If you already have a user-controlled DocumentFragment and you want to remove only the harmful stuff from it, use sanitize().

$div.replaceChildren(s.sanitize($userDiv));

Customize via configuration #

The Sanitizer API is configured by default to remove strings that would trigger script execution. However, you can also add your own customizations to the sanitization process via a configuration object.

const config = {
allowElements: [],
blockElements: [],
dropElements: [],
allowAttributes: {},
dropAttributes: {},
allowCustomElements: true,
allowComments: true
};
// sanitized result is customized by configuration
new Sanitizer(config)

The following options specify how the sanitization result should treat the specified element.

allowElements: Names of elements that the sanitizer should retain.

blockElements: Names of elements the sanitizer should remove, while retaining their children.

dropElements: Names of elements the sanitizer should remove, along with their children.

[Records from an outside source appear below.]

-- ==== Sys2Proof/Syntax.lean ====
section
/-! DEFINITION. The commands of the GN8064: one constructor of `Instr` for each row of spec/opcode_table.json, with
the operands the outside gives it (what a host or the board sends, what a sensor or the medium answers). -/

namespace Sys2Proof

/-- Three samples of one strap, 100 µs apart (R383). -/
structure Samples where
  a : Bool
  b : Bool
  c : Bool
  deriving DecidableEq, Repr

/-- The value found in two of the three samples (R383). -/
def Samples.value (x : Samples) : Bool := (x.a && x.b) || (x.a && x.c) || (x.b && x.c)

/-- What the JESD251 table of the boot flash reports (R277). -/
structure FlashReport where
  octalDdr : Bool
  erase4k : Bool
  page256 : Bool
  deriving DecidableEq, Repr

/-- Which PMICs answered STATUS_WORD, as `PWR_PRESENT` numbers them, and whether all report linear mode (R247). -/
structure PmicReport where
  aPri : BitVec 8
  aSec : BitVec 8
  bPri : BitVec 4
  bSec : BitVec 4
  linear : Bool
  deriving DecidableEq, Repr

/-- What the PMICs of one rail answer to a poll (R248, R251, R253): READ_VOUT of the primary and of the secondary in
mV, READ_IOUT of the pair in 10 mA, STATUS_WORD of each, and how many tries of the transaction failed in a row.
(DESIGN CHOICE, log entry 5). -/
structure RailPoll where
  rail : Nat
  vout : Nat
  vout2 : Nat
  iout : Nat
  status : BitVec 16
  status2 : BitVec 16
  failedTries : Nat
  deriving DecidableEq, Repr

/-- MetaValue of a request or response (R182); `none` is MetaField No-Op. -/
inductive MetaValue where
  | none | i | s | a
  deriving DecidableEq, Repr

/-- Snoop type of a request (R182). -/
inductive SnpType where
  | none | snpData | snpInv | snpCur
  deriving DecidableEq, Repr

/-- An M2S message as it enters a port (Table 3-2); `d` is the LD DPA that the HDM decoder produced (R50), `t` the time
into the stroke, in CCLK, at which the last symbol of its flit is in (R7). -/
structure M2S where
  port : Nat
  link : Nat
  ld : Nat
  d : Nat
  tag : Nat
  mval : MetaValue
  snp : SnpType
  t : Nat
  deriving DecidableEq, Repr

/-- A lane of an ingress queue (R65). -/
inductive Lane where
  | read | write
  deriving DecidableEq, Repr

/-- A host's answer to a BISnp (R183). -/
inductive BiAnswer where
  | i | s
  deriving DecidableEq, Repr

/-- An error pattern laid over one 64 B HBM or SRAM line when it is read: inverted data bits and inverted check bits
(R195 to R199). -/
structure HbmErr where
  data : LineData
  check : BitVec 64
  deriving DecidableEq, Repr

/-- The errors met on one media read: bit errors of the linear field, bit errors of the meta field (R82). -/
structure MediaErr where
  linear : Nat
  metaBits : Nat
  deriving DecidableEq, Repr

/-- Whether the metadata of an integrity-protected line checks, and at which level it fails (R230, R338). -/
inductive IntegCheck where
  | ok | failAt (level : Nat)
  deriving DecidableEq, Repr

/-- The mailbox or MCTP endpoint a command came by (R59, R328). `fm` is the mailbox of the FM-owned LD. -/
inductive PathKind where
  | primary | secondary | fm | mctp
  deriving DecidableEq, Repr

/-- A command's path: its kind, port, LD-ID (for `mctp` the endpoint) and, on MCTP, the message tag (R331). -/
structure CmdPath where
  kind : PathKind
  port : Nat
  ld : Nat
  tag : Nat
  deriving DecidableEq, Repr

/-- One region binding of a session entry, in 256 MiB units (Table 3-3). -/
structure Binding where
  valid : Bool
  db : Bool
  devBase : Nat
  size : Nat
  ldBase : Nat
  deriving DecidableEq, Repr

/-- The parameters that the entry words of SESSION CREATE carry (bytes 0x00 to 0x2F of Table 3-3). -/
structure SessWords where
  port : Nat
  kind : Nat
  id : Nat
  qos : Nat
  range : Nat
  readAllow : Nat
  writeAllow : Nat
  inflightLimit : Nat
  cohDomain : Nat
  tOpt : Nat
  tMod : Nat
  tSev : Nat
  binds : List Binding
  deriving DecidableEq, Repr

/-- The new values of SESSION MODIFY (Table 3-4). -/
structure SessModify where
  readAllow : Nat
  writeAllow : Nat
  inflightLimit : Nat
  qos : Nat
  tOpt : Nat
  tMod : Nat
  tSev : Nat
  deriving DecidableEq, Repr

/-- A bank of the medium: channel, die, bank (R79). -/
structure BankId where
  chan : Nat
  die : Nat
  bank : Nat
  deriving DecidableEq, Repr

/-- The fields of a READ STATUS line (Table 5-7). -/
structure StatusLine where
  dies : Nat
  faultMask : BitVec 4
  temps : BitVec 32
  serial : BitVec 64
  revision : Nat
  causes : BitVec 6
  failDie : Nat
  failBank : Nat
  failRow : Nat
  failOpcode : Nat
  banksLoaded : BitVec 2
  deriving DecidableEq, Repr

/-- What the training of one channel ends with (Table 5-8). -/
structure TrainResult where
  chan : Nat
  answered : Bool
  values : BitVec 32
  dies : Nat
  serial : BitVec 64
  revision : Nat
  deriving DecidableEq, Repr

/-- The errors the patrol meets in one line of the page it visits (R204, R205). -/
structure LineErr where
  line : Nat
  first : MediaErr
  retry : MediaErr
  recon : MediaErr
  deriving DecidableEq, Repr

/-- The checks of an image read back from its slot (Table 15-8), with the header fields they concern. -/
structure ImageReport where
  /-- the first failing check as the extended status of Table 15-1; 0: every check passes -/
  fault : Nat
  compact : Bool
  imageClass : BitVec 16
  dieTypes : List Nat
  version : Nat
  length : Nat
  /-- T_AGE of the image's drift tables, in strokes (R99) -/
  tAge : Nat
  /-- array read time and suspend latency, in ns (R29) -/
  arrayRead : Nat
  suspend : Nat
  deriving DecidableEq, Repr

/-- A key, a signature and a digest are carried as names: a signature is the name of the key it verifies under. -/
abbrev KeyName := Nat

/-- The arguments of a motion (Table 10-5). -/
inductive MotionArgs where
  | officerSet (keys : List KeyName)
  | rangeDefine (range : Nat) (integ erase imported : Bool) (base size : Nat) (blob : Option KeyName)
  | rangeDelete (range : Nat) (erase : Bool)
  | rekey (range : Nat) (integ imported : Bool) (blob : Option KeyName)
  | bind (port kind id range : Nat)
  | unbind (port kind id : Nat)
  | anchor (digest : Nat)
  | factoryUnlock (serial challenge : BitVec 64) (tokenGood : Bool)
  | eraseAuth (what : Nat)
  deriving DecidableEq, Repr

/-- A motion (Table 10-4). `signer` names the key its signature verifies under. -/
structure Motion where
  version : Nat
  officer : Nat
  reservedZero : Bool
  serial : BitVec 64
  nonce : BitVec 64
  args : MotionArgs
  signer : Option KeyName
  deriving DecidableEq, Repr

/-- A second (Table 10-4). The digest is carried as the motion it names. -/
structure Second where
  motion : Motion
  officer : Nat
  reservedZero : Bool
  serial : BitVec 64
  signer : Option KeyName
  deriving DecidableEq, Repr

/-- Direction of an IDE key set (R243). -/
inductive IdeDir where
  | rx | tx
  deriving DecidableEq, Repr

/-- A beacon's payload with the manager's position (Table 14-3). -/
structure Beacon where
  pos : Nat
  shelfTime : BitVec 64
  configEpoch : BitVec 64
  imageClass : BitVec 16
  mgrBoot : Nat
  wallNs : Nat
  wallStroke : BitVec 64
  members : BitVec 32
  actSeq : Nat
  actStroke : Nat
  actDecision : Nat
  deriving DecidableEq, Repr

/-- A status frame's payload with the sender's position (Table 14-4). -/
structure Status where
  pos : Nat
  seqState : Nat
  timeState : Nat
  recovery : Bool
  slotWait : Bool
  detune : BitVec 8
  imageClass : BitVec 16
  configEpoch : BitVec 64
  phaseErr : Int
  ackSeq : Nat
  ackResult : Nat
  pointSeq : Nat
  pointResult : Nat
  act : Nat
  deriving DecidableEq, Repr

/-- One member entry of an interleave record (Table 14-8). -/
structure IlvMember where
  pos : Nat
  port : Nat
  valid : Bool
  ld : Nat
  way : Nat
  deriving DecidableEq, Repr

/-- An interleave record (Table 14-8). -/
structure IlvRecord where
  setId : Nat
  ways : Nat
  gran : Nat
  hpaBase : Nat
  size : Nat
  members : List IlvMember
  deriving DecidableEq, Repr

/-- The header of a shelf-link command frame: position addressed, broadcast flag, SEQ (Table 14-2). -/
structure Frame where
  pos : Nat
  bcast : Bool
  seq : Nat
  deriving DecidableEq, Repr

/-- A reason a received shelf-link frame is discarded, or its unknown type (R306). -/
inductive FrameFault where
  | badCrc | badLen | reservedBit
  | unknownType (f : Frame) (type : Nat)
  deriving DecidableEq, Repr

/-- Why a scrub or scan run ends (Table 9-5). -/
inductive ScrubEnd where
  | complete | capo | reset
  deriving DecidableEq, Repr

/-- Where a BAR2 or BAR0 write goes (R366 to R372). -/
inductive RegSpace where
  | bar2 (offset : Nat)
  | decoder (port ld index : Nat) (commit : Bool) (hpaBase size ways gran : Nat)
  | config (port offset : Nat)
  | bar0 (port offset : Nat)
  deriving DecidableEq, Repr

/-- Settings of Set Alert Configuration (R212): a threshold is off when `none`. -/
structure AlertCfg where
  life : Option Nat
  overTemp : Option Int
  underTemp : Option Int
  corrVol : Option Nat
  corrPers : Option Nat
  deriving DecidableEq, Repr

/-- A run of dynamic-capacity blocks of 256 MiB (R51). -/
structure Extent where
  base : Nat
  len : Nat
  deriving DecidableEq, Repr

/-- The operation of a boot-flash image slot that ends (R345, R347, R269). -/
inductive FlashEnd where
  | transferWrite (readbackOk : Bool) (blockCheck : Nat)
  | activationRead (r : ImageReport)
  | copyProgram (ok : Bool)
  | tableChunk (chan : Nat)
  deriving DecidableEq, Repr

const str = `hello <b><i>world</i></b>`

new Sanitizer().sanitizeFor("div", str)
// <div>hello <b><i>world</i></b></div>

new Sanitizer({allowElements: [ "b" ]}).sanitizeFor("div", str)
// <div>hello <b>world</b></div>

new Sanitizer({blockElements: [ "b" ]}).sanitizeFor("div", str)
// <div>hello <i>world</i></div>

new Sanitizer({allowElements: []}).sanitizeFor("div", str)
// <div>hello world</div>

You can also control whether the sanitizer will allow or deny specified attributes with the following options:

  • allowAttributes
  • dropAttributes

allowAttributes and dropAttributes properties expect attribute match lists—objects whose keys are attribute names, and values are lists of target elements or the * wildcard.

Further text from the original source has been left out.